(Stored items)

-- ==== Sys2Proof/Laws/Frames.lean ====
section
/-! SUPPORT. The gate passes a clear instruction; what observing an operation changes; and the frame of a completion that
writes registers only, in the terms of Safety. -/

namespace Sys2Proof.Laws

open Sys2Proof.Machine

variable (s : State)

/-! ### The gate (R231) -/

/-- A clear instruction passes the gate and has its own effect. -/
theorem gated_clear (g : Gate) (k : State → State) (hc : Clear s g.op g.owner g.srcs g.plain)
    (ht : g.ta = true → kindOf s.cur = .a) (hl : g.legal = true) : gated s g k = k (observe s s.cur (sMask g.srcs)) := by
  have hw : (g.srcs.any (fun a => (s.ctx s.cur).isBusy (a % 32)) || g.plain.any (fun r => (s.ctx s.cur).isBusy r)) = false := by
    simp only [Bool.or_eq_false_iff, List.any_eq_false]
    exact ⟨fun a ha => by simpa [State.me] using hc.idle (a % 32) (.inr (List.mem_map_of_mem ha)),
      fun r hr => by simpa [State.me] using hc.idle r (.inl hr)⟩
  have hp : (g.srcs.find? fun a => decide (a ≥ 32) && !(s.ctx s.cur).isFull (a % 32)) = none := by
    simp only [List.find?_eq_none]
    intro a ha
    by_cases h32 : 32 ≤ a
    · simpa [h32, State.me] using hc.full a ha h32
    · simp [h32]
  have ho : ¬ (g.owner ≠ none ∧ g.owner ≠ some (kindOf s.cur)) := by
    rcases hc.home with h | h <;> simp [h]
  have hta : ¬ (g.ta = true ∧ kindOf s.cur ≠ .a) := fun h => h.2 (ht h.1)
  unfold gated gateRes
  simp only [hc.shown, Bool.false_eq_true, if_false, if_neg ho, if_neg hta, hl, not_true, hw, hp]

/-! ### Observing (R106) -/

@[simp] theorem acquireDone_ctx (k c : Nat) : (acquireDone s k).ctx c = s.ctx c := rfl

/-- Noting what a context has observed changes its core's record of it and the count of moments. -/
theorem noteSeen_rest (c : Nat) (l : List Nat) : noteSeen s c l = { s with cores := (noteSeen s c l).cores, fresh := (noteSeen s c l).fresh } := by
  unfold noteSeen
  split <;> rfl

theorem noteSeen_core (c j : Nat) (l : List Nat) (h : j ≠ coreOf c) : (noteSeen s c l).core j = s.core j := by
  unfold noteSeen
  split
  · rfl
  · rw [bump_core_eq]
    exact modCore_ne _ _ _ _ h

theorem acquireDone_core (k j : Nat) (h : j ≠ k) : (acquireDone s k).core j = s.core j := by
  unfold acquireDone selfInvalidate
  rw [modCore_ne _ _ _ _ h]

/-- What observing operations changes: the context's list of seen operations and the core's cache. -/
structure Observes (s t : State) (c : Nat) (m : BitVec 32) : Prop where
  rest   : t = { s with ctxs := t.ctxs, cores := t.cores, fresh := t.fresh }
  fresh  : ((s.ctx c).filled.filter fun e => m.getLsbD e.1).map (·.2) = [] → t.fresh = s.fresh
  ctx    : t.ctx c = { s.ctx c with seen := (t.ctx c).seen }
  others : ∀ j, j ≠ c → t.ctx j = s.ctx j
  cores  : ∀ k, k ≠ coreOf c ∨ ((s.ctx c).filled.filter fun e => m.getLsbD e.1).map (·.2) = [] → t.core k = s.core k

theorem observes (c : Nat) (m : BitVec 32) : Observes s (observe s c m) c m := by
  unfold observe
  dsimp only
  split
  · exact ⟨rfl, fun _ => rfl, rfl, fun _ _ => rfl, fun _ _ => rfl⟩
  · rename_i h
    refine ⟨?_, fun e => absurd e h, ?_, ?_, ?_⟩
    · unfold acquireDone selfInvalidate
      rw [noteSeen_rest]
      rfl
    · rw [acquireDone_ctx, setCtx_same]
    · intro j hj
      rw [acquireDone_ctx, setCtx_ne _ _ _ _ hj, noteSeen_rest]
      rfl
    · intro k hk
      rcases hk with hk | hk
      · rw [acquireDone_core _ _ _ hk]
        exact noteSeen_core _ _ _ _ hk
      · exact absurd hk h

/-! ### The frame of a completion (R216, R219, R229, R266) -/

/-- A change of the running context that writes registers and what stands beside them only. -/
def RegsOnly (f : Ctx → Ctx) : Prop :=
  ∀ x, f x = { x with regs := (f x).regs, full := (f x).full, busy := (f x).busy, tokens := (f x).tokens,
                      filled := (f x).filled, divs := (f x).divs, clears := (f x).clears }

theorem regsOnly_setS (n : Nat) (v : Word) : RegsOnly (fun x => x.setS n v) := by
  intro x
  simp only [Ctx.setS]
  split <;> rfl

theorem regsOnly_setBusy (n : Nat) : RegsOnly (fun x => x.setBusy n) := by
  intro x
  simp only [Ctx.setBusy]
  split <;> rfl

theorem regsOnly_id : RegsOnly id := fun _ => rfl

/-- The record that an instruction's register writes start from: synchronised reads cleared, ARM consumed. -/
def baseCtx (s : State) (srcs : List Nat) : Ctx := (((observe s s.cur (sMask srcs)).me).clearS (sMask srcs)).consumeArm

/-- A field reads as it was written. -/
theorem fieldN_setField_same (v : Word) (lo w x : Nat) (h : lo + w ≤ 64) : fieldN (setField v lo w x) lo w = x % 2 ^ w := by
  have hv := v.isLt
  have hp : 2 ^ 64 = 2 ^ (64 - lo - w) * (2 ^ w * 2 ^ lo) := by
    rw [← Nat.pow_add, ← Nat.pow_add]
    congr 1
    omega
  have hlo : 0 < 2 ^ lo := Nat.two_pow_pos lo
  have hw : 0 < 2 ^ w := Nat.two_pow_pos w
  have hx := Nat.mod_lt x hw
  simp only [fieldN, setField, bitsAt, BitVec.toNat_ofNat]
  generalize v.toNat = n at hv ⊢
  have e1 : n = n / 2 ^ lo / 2 ^ w * (2 ^ w * 2 ^ lo) + n / 2 ^ lo % 2 ^ w * 2 ^ lo + n % 2 ^ lo := by
    have a := Nat.div_add_mod n (2 ^ lo)
    have b := Nat.div_add_mod (n / 2 ^ lo) (2 ^ w)
    generalize n / 2 ^ lo = q at a b ⊢
    calc n = 2 ^ lo * q + n % 2 ^ lo := a.symm
      _ = 2 ^ lo * (2 ^ w * (q / 2 ^ w) + q % 2 ^ w) + n % 2 ^ lo := by rw [b]
      _ = _ := by
        rw [Nat.mul_add, Nat.mul_comm (2 ^ lo) (q % 2 ^ w), ← Nat.mul_assoc, Nat.mul_comm (2 ^ lo) (2 ^ w),
          Nat.mul_comm (2 ^ w * 2 ^ lo)]
  have hr := Nat.mod_lt n hlo
  have e2 : n - n / 2 ^ lo % 2 ^ w * 2 ^ lo + x % 2 ^ w * 2 ^ lo =
      2 ^ lo * (2 ^ w * (n / 2 ^ lo / 2 ^ w) + x % 2 ^ w) + n % 2 ^ lo := by
    rw [Nat.mul_add, ← Nat.mul_assoc, Nat.mul_comm (2 ^ lo) (2 ^ w), Nat.mul_comm (2 ^ w * 2 ^ lo), Nat.mul_comm (2 ^ lo) (x % 2 ^ w)]
    omega
  have hq : n / 2 ^ lo / 2 ^ w < 2 ^ (64 - lo - w) := by
    rw [Nat.div_div_eq_div_mul, Nat.div_lt_iff_lt_mul (Nat.mul_pos hlo hw), Nat.mul_comm (2 ^ lo)]
    omega
  rw [e2]
  generalize n / 2 ^ lo / 2 ^ w = q at hq ⊢
  have hlt : 2 ^ lo * (2 ^ w * q + x % 2 ^ w) + n % 2 ^ lo < 2 ^ 64 := by
    have h1 : 2 ^ w * q + x % 2 ^ w + 1 ≤ 2 ^ w * 2 ^ (64 - lo - w) := by
      have := Nat.mul_le_mul_left (2 ^ w) (show q + 1 ≤ 2 ^ (64 - lo - w) from hq)
      rw [Nat.mul_add] at this
      omega
    have h2 := Nat.mul_le_mul_left (2 ^ lo) h1
    have h3 : 2 ^ lo * (2 ^ w * 2 ^ (64 - lo - w)) = 2 ^ 64 := by
      rw [← Nat.pow_add, ← Nat.pow_add]
      congr 1
      omega
    rw [Nat.mul_add, h3] at h2
    omega
  rw [Nat.mod_eq_of_lt hlt, Nat.mul_add_div hlo, Nat.div_eq_of_lt hr, Nat.add_zero, Nat.mul_add_mod, Nat.mod_mod]

/-- Writing the high half leaves the low half. -/
theorem fieldN_low_setField_high (v : Word) (x : Nat) : fieldN (setField v 32 32 x) 0 32 = fieldN v 0 32 := by
  have hv := v.isLt
  have hx := Nat.mod_lt x (Nat.two_pow_pos 32)
  simp only [fieldN, setField, bitsAt, BitVec.toNat_ofNat]
  omega

/-- Fall-through case by case: which of its four ways it takes and the state it leaves (R266). -/
theorem fallThrough_cases (c : Nat) :
    (¬ AtLoopEnd s c ∧ fallThrough s c = s.setCtx c { s.ctx c with pc := (s.ctx c).pc + 4 }) ∨
    (AtLoopEnd s c ∧ 1 < fieldN (s.ctx c).loopCnt 0 32 ∧ fallThrough s c = s.setCtx c { s.ctx c with
        loopCnt := setField (setField (s.ctx c).loopCnt 0 32 (fieldN (s.ctx c).loopCnt 0 32 - 1)) 32 32
          (fieldN (s.ctx c).loopCnt 32 32 + 1),
        pc := codeAddr s c (fieldN (s.ctx c).loopPc 0 32) }) ∨
    (AtLoopEnd s c ∧ fieldN (s.ctx c).loopCnt 0 32 ≤ 1 ∧ ∃ u, u = s.setCtx c { s.ctx c with
        loopCnt := setField (s.ctx c).loopCnt 0 32 0, loopSl := setField (s.ctx c).loopSl 25 1 0, pc := (s.ctx c).pc + 4 } ∧
      ((fieldN (s.ctx c).loopSl 24 1 ≠ 1 ∧ fallThrough s c = u) ∨
       (fieldN (s.ctx c).loopSl 24 1 = 1 ∧ ∃ ev, fallThrough s c = logEvent u (cellOf c) (fieldN (s.ctx c).loopSl 0 24) ev))) := by
  by_cases h : AtLoopEnd s c
  · have h' := h
    unfold AtLoopEnd at h'
    unfold fallThrough stepPc loopExit
    dsimp only
    rw [if_pos h']
    by_cases h1 : 1 < fieldN (s.ctx c).loopCnt 0 32
    · rw [if_pos h1, if_neg (fun e => by have := e.2.2.1; omega)]
      exact .inr (.inl ⟨h, h1, rfl⟩)
    · rw [if_neg h1]
      refine .inr (.inr ⟨h, by omega, _, rfl, ?_⟩)
      by_cases h2 : fieldN (s.ctx c).loopSl 24 1 = 1
      · rw [if_pos ⟨h'.1, h'.2, by omega, h2⟩]
        exact .inr ⟨h2, .loop (fieldN (s.ctx c).loopCnt 32 32), rfl⟩
      · rw [if_neg (fun e => h2 e.2.2.2)]
        exact .inl ⟨h2, rfl⟩
  · exact .inl ⟨h, fallThrough_plain s c h⟩

/-- What an instruction leaves when it completes by falling through, having changed registers only. -/
structure CompletedRegs (s t : State) (srcs : List Nat) (f : Ctx → Ctx) : Prop where
  special : SpecialsKept s t
  outside : OutsideKept s t srcs
  pc      : FallsThrough s t
  regs    : t.me.regs = (f (baseCtx s srcs)).regs
  full    : t.me.full = (f (baseCtx s srcs)).full
  busy    : t.me.busy = (f (baseCtx s srcs)).busy
  tokens  : t.me.tokens = (f (baseCtx s srcs)).tokens
  filled  : t.me.filled = (f (baseCtx s srcs)).filled
  divs    : t.me.divs = (f (baseCtx s srcs)).divs
  clears  : t.me.clears = (f (baseCtx s srcs)).clears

> **EXERCISE REQUIREMENTS**: Tally up the lines of the data above where the string "tokens" appears, and give only the count.

> **EXPECTED OUTPUT**: 2